# Any (reasonable) chance this attic insulation has asbestos?



## oh'mike (Sep 18, 2009)

That's just debris from the roof reconstruction---I see no signs of asbestos type insulation.

Add more insulation and be done.---That's the advice I'd give my kids.

Asbestos is only a threat if it is stirred up and becomes airborne. Bury that old fiberglass and get on to another project.


----------



## darlingm (Aug 20, 2011)

oh'mike said:


> That's just debris from the roof reconstruction---I see no signs of asbestos type insulation.
> 
> Add more insulation and be done.---That's the advice I'd give my kids.
> 
> Asbestos is only a threat if it is stirred up and becomes airborne. Bury that old fiberglass and get on to another project.

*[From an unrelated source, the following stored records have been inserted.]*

theorem walk_grants {s t : State} {c va : Nat} {n : Need} {e : TlbEntry} (h : s.walk c va n = (.ok e, t)) : e.Grants c (va % 2 ^ 57) n := by
  unfold State.walk at h
  dsimp only at h
  split at h
  · simp at h
  split at h
  · simp at h
  split at h
  · exact walkFrom_grants c _ n _ _ _ _ _ _ h
  · exact walkFrom_grants c _ n 5 _ _ _ _ _ h

theorem walk_frame (s : State) (c va : Nat) (n : Need) : Retranslated s (s.walk c va n).2 := by
  unfold State.walk
  dsimp only
  split
  · exact Retranslated.refl s
  split
  · exact Retranslated.refl s
  split <;> exact walkFrom_frame c _ n _ s _ _ (by omega)

/-! ## Translation -/

/-- Translating changes what a walk changes alone. -/
theorem translate_frame (s : State) (core c va : Nat) (n : Need) : Retranslated s (s.translate core c va n).2 := by
  unfold State.translate
  split
  · exact Retranslated.refl s
  split
  · exact Retranslated.refl s
  · have h := walk_frame s c va n
    split
    · rename_i e t he
      rw [he] at h
      exact h.trans (Retranslated.of rfl)
    · exact h

theorem tlbFind_grants {s : State} {u c va : Nat} {n : Need} {e : TlbEntry} (h : s.tlbFind u c va n = some e) : e.Grants c va n := by
  have := List.find?_some h
  simp only [TlbEntry.covers, Bool.and_eq_true, beq_iff_eq, decide_eq_true_eq] at this
  exact ⟨this.1.2.1.1, this.1.2.1.2, this.1.2.2, this.2⟩

theorem translate_grants {s t : State} {core c va : Nat} {n : Need} {e : TlbEntry} (h : s.translate core c va n = (.ok e, t)) :
    e.Grants c (va % 2 ^ 57) n := by
  unfold State.translate at h
  split at h
  · rename_i e' he
    simp only [Prod.mk.injEq, Xlate.ok.injEq] at h
    obtain ⟨rfl, -⟩ := h
    exact tlbFind_grants he
  split at h
  · rename_i e' he
    simp only [Prod.mk.injEq, Xlate.ok.injEq] at h
    obtain ⟨rfl, -⟩ := h
    exact tlbFind_grants he
  · split at h
    · rename_i e' t' he
      simp only [Prod.mk.injEq, Xlate.ok.injEq] at h
      obtain ⟨rfl, -⟩ := h
      exact walk_grants he
    · rename_i hr
      rw [h] at hr
      exact absurd rfl (hr e t)

theorem xlate_frame (s : State) (va : Nat) (n : Need) : Retranslated s (s.xlate va n).2 := by
  unfold State.xlate
  split
  · exact Retranslated.refl s
  · exact translate_frame s _ _ _ _

/-! ## Placing requests and checking them (R94, R212) -/

theorem placePart_frame (s : State) (f : AccForm) (b : BReg) (r : Req) (va : BitVec 64) (lo n : Nat) :
    Retranslated s (s.placePart f b r va lo n).2 := by
  have at_frame : ∀ (t : State) (pa : Nat) (k : Option Nat) (a c : Part), ((match k with
      | some x => (a, t)
      | none => (c, t)) : Part × State).2 = t := by
    intro t pa k a c
    cases k <;> rfl
  unfold State.placePart
  dsimp only
  split
  · split <;> exact Retranslated.refl s
  · have h := xlate_frame s (va + BitVec.ofNat 64 lo).toNat (f.need (s.curMode == .user))
    split
    · rename_i e t he
      rw [he] at h
      split <;> exact h
    all_goals
      rename_i he
      rw [he] at h
      exact h

theorem placeReq_frame (s : State) (f : AccForm) (b : BReg) (base : BitVec 64) (r : Req) :
    Retranslated s (s.placeReq f b base r).2 := by
  unfold State.placeReq
  simp only [List.foldl_cons, List.foldl_nil]
  split
  · split
    · exact (placePart_frame s f b r _ _ _).trans (placePart_frame _ f b r _ _ _)
    · exact placePart_frame s f b r _ _ _
  · split
    · exact placePart_frame s f b r _ _ _
    · exact Retranslated.refl s

theorem placeAll_frame (f : AccForm) (b : BReg) (base : BitVec 64) (reqs : List Req) :
    ∀ s : State, Retranslated s (s.placeAll f b base reqs).2 := by
  induction reqs with
  | nil => intro s; exact Retranslated.refl s
  | cons r rest ih => intro s; exact (placeReq_frame s f b base r).trans (ih _)

theorem checkReqs_ok {s t : State} {f : AccForm} {b : BReg} {base : BitVec 64} {reqs : List Req} {l : List (Req × List Part)}
    {sf : List (Nat × BitVec 64 × BitVec 64)} (h : s.checkReqs f b base reqs = .ok l sf t) : Retranslated s t := by
  unfold State.checkReqs at h
  dsimp only at h
  split at h
  · simp at h
  have hp := placeAll_frame f b base (reqs.filter (fun r => !r.noncanonical base)) s
  generalize s.placeAll f b base (reqs.filter (fun r => !r.noncanonical base)) = q at h hp
  obtain ⟨l', t'⟩ := q
  dsimp only at h hp
  have e : t = t' := by
    repeat' split at h
    all_goals first
      | exact (Checked.noConfusion h)
      | (simp only [Checked.ok.injEq] at h; exact h.2.2.symm)
  rw [e]
  exact hp

/-- The checks that let an instruction go on have changed what a walk changes alone. -/
theorem check_ok {s t : State} {w : Wave} {f : AccForm} {x : XF} {scratch : Bool} {reqs : List Req} {l : List (Req × List Part)}
    {sf : List (Nat × BitVec 64 × BitVec 64)} (h : s.check w f x scratch reqs = .ok l sf t) : Retranslated s t := by
  unfold State.check at h
  split at h
  · have : t = s := by
      unfold State.checkScratch at h
      dsimp only at h
      repeat' split at h
      all_goals first
        | exact (Checked.noConfusion h)
        | (simp only [Checked.ok.injEq] at h; exact h.2.2.symm)
    rw [this]
    exact Retranslated.refl s
  · exact checkReqs_ok h

end Sys2Proof.Machine
end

Thank you so much for your time. I wasn't very worried, but was worried just enough to be considering an asbestos inspection, which run hundreds of dollars in the area... Now think the fluffy stuff might be rock wool.


----------



## oh'mike (Sep 18, 2009)

One thing to remember when blowing in insulation-----add the plastic baffles at the soffit /ceiling so that you don't plug up the soffit vents---that leads to mold in the attic.

When you are in the attic --turn off the lights--you should see light coming in through the edges where the rafters go down to the ceiling joists,---

Fresh air in the attic is your friend!---Mike---


----------



## Windows on Wash (Aug 30, 2011)

Vent chutes, blown in cellulose, and be done.

Wear proper PPE when working up there too!


----------